▸ **Description of the task**:
When you reach the line that contains "r .stw .stwLit" in the data below, copy it and every line after it exactly, adding nothing.

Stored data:
*****

/-- Layout A3 with a rounding mode in f = 0 to 3 as sel says, and none otherwise. -/
def rawFA3 (r : Raw) (k : Nat → FA3 → Option Instr) : Option Instr :=
  match unpackF [5, 5, 5, 2, 3] r.body with
  | [d, a, b, f, rm] => k f { h := r.hdr, rm := f8 rm, d := f32 d, a := f32 a, b := f32 b }
  | _ => none

/-- An FA3 whose rm is reserved. -/
def FA3.plain (x : FA3) (k : A3 → Instr) : Option Instr :=
  if x.rm = 0 then some (k { h := x.h, d := x.d, a := x.a, b := x.b }) else none

/-- Layout AI. -/
def rawAI (r : Raw) (k : AiF → Instr) (kl : AiL → Instr) : Option Instr :=
  match unpackF [5, 5, 10] r.body with
  | [d, a, imm] =>
    match r.lit with
    | none => some (k { g := r.g, d := f32 d, a := f32 a, imm := BitVec.ofNat 10 imm })
    | some l => if imm = 0 then some (kl { g := r.g, d := f32 d, a := f32 a, imm := l }) else none
  | _ => none

/-- Layout AI of the shifts. -/
def rawSh (r : Raw) (k kl : ShF → Instr) : Option Instr :=
  match unpackF [5, 5, 6, 4] r.body with
  | [d, a, cnt, z] =>
    match r.lit with
    | none => if z = 0 then some (k { g := r.g, d := f32 d, a := f32 a, cnt := Fin.ofNat 64 cnt }) else none
    | some l =>
      if z = 0 ∧ cnt = 0 ∧ l.toNat < 64 then some (kl { g := r.g, d := f32 d, a := f32 a, cnt := Fin.ofNat 64 l.toNat })
      else none
  | _ => none

/-- Layout LI. -/
def rawLI (r : Raw) : Option Instr :=
  match unpackF [5, 15] r.body with
  | [d, imm] =>
    match r.lit with
    | none => some (.lis { g := r.g, d := f32 d, imm := BitVec.ofNat 15 imm })
    | some l => if imm = 0 then some (.lisLit { g := r.g, d := f32 d, imm := l }) else none
  | _ => none

/-- Layout CMP. -/
def rawCmp (r : Raw) (k : CmpF → Instr) : Option Instr :=
  match unpackF [3, 3, 5, 5, 4] r.body with
  | [pd, pe, a, b, cond] => some (k { h := r.hdr, cond := f16 cond, pd := f8 pd, pe := f8 pe, a := f32 a, b := f32 b })
  | _ => none

/-- Layout CI. -/
def rawCI (r : Raw) : Option Instr :=
  match unpackF [3, 3, 5, 5, 4] r.body with
  | [pd, pe, a, imm, cond] =>
    match r.lit with
    | none =>
      some (.cmpi { g := r.g, cond := f16 cond, pd := f8 pd, pe := f8 pe, a := f32 a, imm := BitVec.ofNat 5 imm })
    | some l =>
      if imm = 0 then some (.cmpiLit { g := r.g, cond := f16 cond, pd := f8 pd, pe := f8 pe, a := f32 a, imm := l }) else none
  | _ => none

/-- Layout PL. -/
def rawPL (r : Raw) : Option Instr :=
  match unpackF [3, 3, 3, 3, 4, 4] r.body with
  | [pd, pe, pa, pb, tt, z] =>
    if z = 0 then some (.plog { h := r.hdr, tt := f16 tt, pd := f8 pd, pe := f8 pe, pa := f8 pa, pb := f8 pb }) else none
  | _ => none

/-- Layout SL. -/
def rawSL (r : Raw) : Option Instr :=
  match unpackF [5, 5, 5, 3, 2] r.body with
  | [d, a, b, ps, z] => if z = 0 then some (.sel { h := r.hdr, ps := f8 ps, d := f32 d, a := f32 a, b := f32 b }) else none
  | _ => none

/-- Layout PM. -/
def rawPM (r : Raw) : Option Instr :=
  match unpackF [5, 1, 14] r.body with
  | [d, dir, z] =>
    if z = 0 then some (if dir = 1 then .pput { h := r.hdr, d := f32 d } else .pget { h := r.hdr, d := f32 d }) else none
  | _ => none

/-- Layout CV. -/
def rawCV (r : Raw) : Option Instr :=
  match unpackF [5, 5, 3, 3, 1, 3] r.body with
  | [d, a, fr, dt, sat, rm] =>
    some (.fcvt { h := r.hdr, rm := f8 rm, sat := sat == 1, dst := f8 dt, src := f8 fr, d := f32 d, a := f32 a })
  | _ => none

/-- Layout MEM. -/
def rawMem (r : Raw) (k : MemF → Instr) (kl : MemL → Instr) : Option Instr :=
  match unpackF [5, 5, 8, 2] r.body with
  | [d, a, off, w] =>
    match r.lit with
    | none => some (k { g := r.g, wait := f4 w, off := BitVec.ofNat 8 off, a := f32 a, d := f32 d })
    | some l => if off = 0 then some (kl { g := r.g, wait := f4 w, off := l, a := f32 a, d := f32 d }) else none
  | _ => none

/-- Layout BR. -/
def rawBR (r : Raw) (k : BrF → Instr) (kl : BrL → Instr) : Option Instr :=
  match r.lit with
  | none => some (k { g := r.g, off := BitVec.ofNat 20 r.body })
  | some l => if r.body = 0 then some (kl { g := r.g, target := l }) else none

/-- Layout JR. -/
def rawJR (r : Raw) : Option Instr :=
  match unpackF [5, 5, 10] r.body with
  | [d, a, z] => if z = 0 then some (.jr { h := r.hdr, d := f32 d, a := f32 a }) else none
  | _ => none

/-- Layout LP. -/
def rawLP (r : Raw) : Option Instr :=
  match unpackF [2, 3, 5, 10] r.body with
  | [lc, z, a, off] =>
    if z = 0 ∧ r.g = Guard.none then some (.loop { lit := r.lit, lc := f4 lc, a := f32 a, off := BitVec.ofNat 10 off })
    else none
  | _ => none

/-- Layout CR. -/
def rawCR (r : Raw) (k : CrF → Instr) : Option Instr :=
  match unpackF [5, 12, 3] r.body with
  | [d, idx, z] => if z = 0 then some (k { h := r.hdr, idx := Fin.ofNat 4096 idx, d := f32 d }) else none
  | _ => none

/-- Layout FK of FORK. -/
def rawFork (r : Raw) : Option Instr :=
  match unpackF [5, 15] r.body with
  | [a, off] => some (.fork { h := r.hdr, a := f32 a, off := BitVec.ofNat 15 off })
  | _ => none

/-- Layout FK of JOIN. -/
def rawJoin (r : Raw) : Option Instr :=
  match unpackF [5, 15] r.body with
  | [a, off] => if r.g = Guard.none then some (.join { lit := r.lit, a := f32 a, off := BitVec.ofNat 15 off }) else none
  | _ => none

/-- Layout SYS (R69). -/
def rawSys (r : Raw) : Option Instr :=
  match unpackF [8, 12] r.body with
  | [f, imm] =>
    let z (i : Instr) : Option Instr := if imm = 0 then some i else none
    match f with
    | 0 => z (.nop { h := r.hdr })
    | 1 => z (.endAct { h := r.hdr })
    | 2 => z (.yield { h := r.hdr })
    | 3 => some (.trap { h := r.hdr, imm := BitVec.ofNat 12 imm })
    | 4 => if r.g = Guard.none then z (.eret { lit := r.lit }) else none
    | 5 => some (.brk { h := r.hdr, imm := BitVec.ofNat 12 imm })
    | 6 => some (.pause { h := r.hdr, imm := BitVec.ofNat 12 imm })
    | 7 => if r.g = Guard.none then z (.fencei { lit := r.lit }) else none
    | _ => none
  | _ => none

/-- The major map (R68). -/
def ofRaw (r : Raw) : Option Instr :=
  match r.maj with
  | 0x01 => rawA3 r fun f x => match f with | 0 => some (.add x) | 1 => some (.sub x) | 2 => some (.min x) | _ => some (.max x)
  | 0x02 => rawA3 r fun f x => match f with | 0 => some (.and x) | 1 => some (.or x) | 2 => some (.xor x) | _ => some (.andn x)
  | 0x03 => rawA3 r fun f x => match f with | 0 => some (.shl x) | 1 => some (.shr x) | 2 => some (.sra x) | _ => some (.rotr x)
  | 0x04 =>
    rawA3 r fun f x => match f with | 0 => some (.mul x) | 1 => some (.mulhs x) | 2 => some (.mulhu x) | _ => some (.mulhsu x)
  | 0x05 => rawA3 r fun f x => match f with | 0 => some (.divs x) | 1 => some (.divu x) | 2 => some (.rems x) | _ => some (.remu x)
  | 0x06 => rawA3 r fun f x => match f with | 0 => some (.minu x) | 1 => some (.maxu x) | 2 => some (.absd x) | _ => none
  | 0x07 => rawA2 r fun f x => match f with | 0 => some (.clz x) | 1 => some (.ctz x) | 2 => some (.popc x) | _ => some (.brev x)
  | 0x08 => rawAI r .addi .addiLit
  | 0x09 => rawAI r .andi .andiLit
  | 0x0A => rawAI r .ori .oriLit
  | 0x0B => rawAI r .xori .xoriLit
  | 0x0C => rawSh r .shli .shliLit
  | 0x0D => rawSh r .shri .shriLit
  | 0x0E => rawSh r .srai .sraiLit
  | 0x0F => rawLI r
  | 0x10 => rawCmp r .cmp
  | 0x11 => rawCI r
  | 0x12 => rawCmp r .fcmpF32
  | 0x13 => rawCmp r .fcmpF16
  | 0x14 => rawCmp r .fcmpBf16
  | 0x15 => rawPL r
  | 0x16 =>
    rawFA3 r fun f x =>
      match f with | 0 => some (.faddF32 x) | 1 => some (.fsubF32 x) | 2 => some (.fmulF32 x) | _ => some (.fmacF32 x)
  | 0x17 =>
    rawFA3 r fun f x =>
      match f with | 0 => x.plain .fminF32 | 1 => x.plain .fmaxF32 | 2 => some (.fmscF32 x) | _ => x.plain .fcpsF32
  | 0x18 =>
    rawFA3 r fun f x =>
      match f with | 0 => some (.faddF16 x) | 1 => some (.fsubF16 x) | 2 => some (.fmulF16 x) | _ => some (.fmacF16 x)
  | 0x19 =>
    rawFA3 r fun f x =>
      match f with | 0 => x.plain .fminF16 | 1 => x.plain .fmaxF16 | 2 => some (.fmscF16 x) | _ => x.plain .fcpsF16
  | 0x1A =>
    rawFA3 r fun f x =>
      match f with | 0 => some (.faddBf16 x) | 1 => some (.fsubBf16 x) | 2 => some (.fmulBf16 x) | _ => some (.fmacBf16 x)
  | 0x1B =>
    rawFA3 r fun f x =>
      match f with | 0 => x.plain .fminBf16 | 1 => x.plain .fmaxBf16 | 2 => some (.fmscBf16 x) | _ => x.plain .fcpsBf16
  | 0x1C => rawCV r
  | 0x1D => rawSL r
  | 0x1E => rawPM r
  | 0x20 => rawMem r .ldb .ldbLit
  | 0x21 => rawMem r .ldh .ldhLit
  | 0x22 => rawMem r .ldw .ldwLit
  | 0x23 => rawMem r .ldd .lddLit
  | 0x24 => rawMem r .ldbu .ldbuLit
  | 0x25 => rawMem r .ldhu .ldhuLit
  | 0x26 => rawMem r .ldwu .ldwuLit
  | 0x28 => rawMem r .stb .stbLit
  | 0x29 => rawMem r .sth .sthLit
  | 0x2A => rawMem r .stw .stwLit
  | 0x2B => rawMem r .std .stdLit
  | 0x30 => rawBR r .br .brLit
  | 0x31 => rawBR r .brl .brlLit
  | 0x32 => rawJR r
  | 0x33 => rawLP r
  | 0x34 => rawSys r
  | 0x35 => rawCR r .getc
  | 0x36 => rawCR r .putc
  | 0x37 => rawFork r
  | 0x38 => rawJoin r
  | _ => none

*****

▸ **Solution**:
  | 0x2A => rawMem r .stw .stwLit
  | 0x2B => rawMem r .std .stdLit
  | 0x30 => rawBR r .br .brLit
  | 0x31 => rawBR r .brl .brlLit
  | 0x32 => rawJR r
  | 0x33 => rawLP r
  | 0x34 => rawSys r
  | 0x35 => rawCR r .getc
  | 0x36 => rawCR r .putc
  | 0x37 => rawFork r
  | 0x38 => rawJoin r
  | _ => none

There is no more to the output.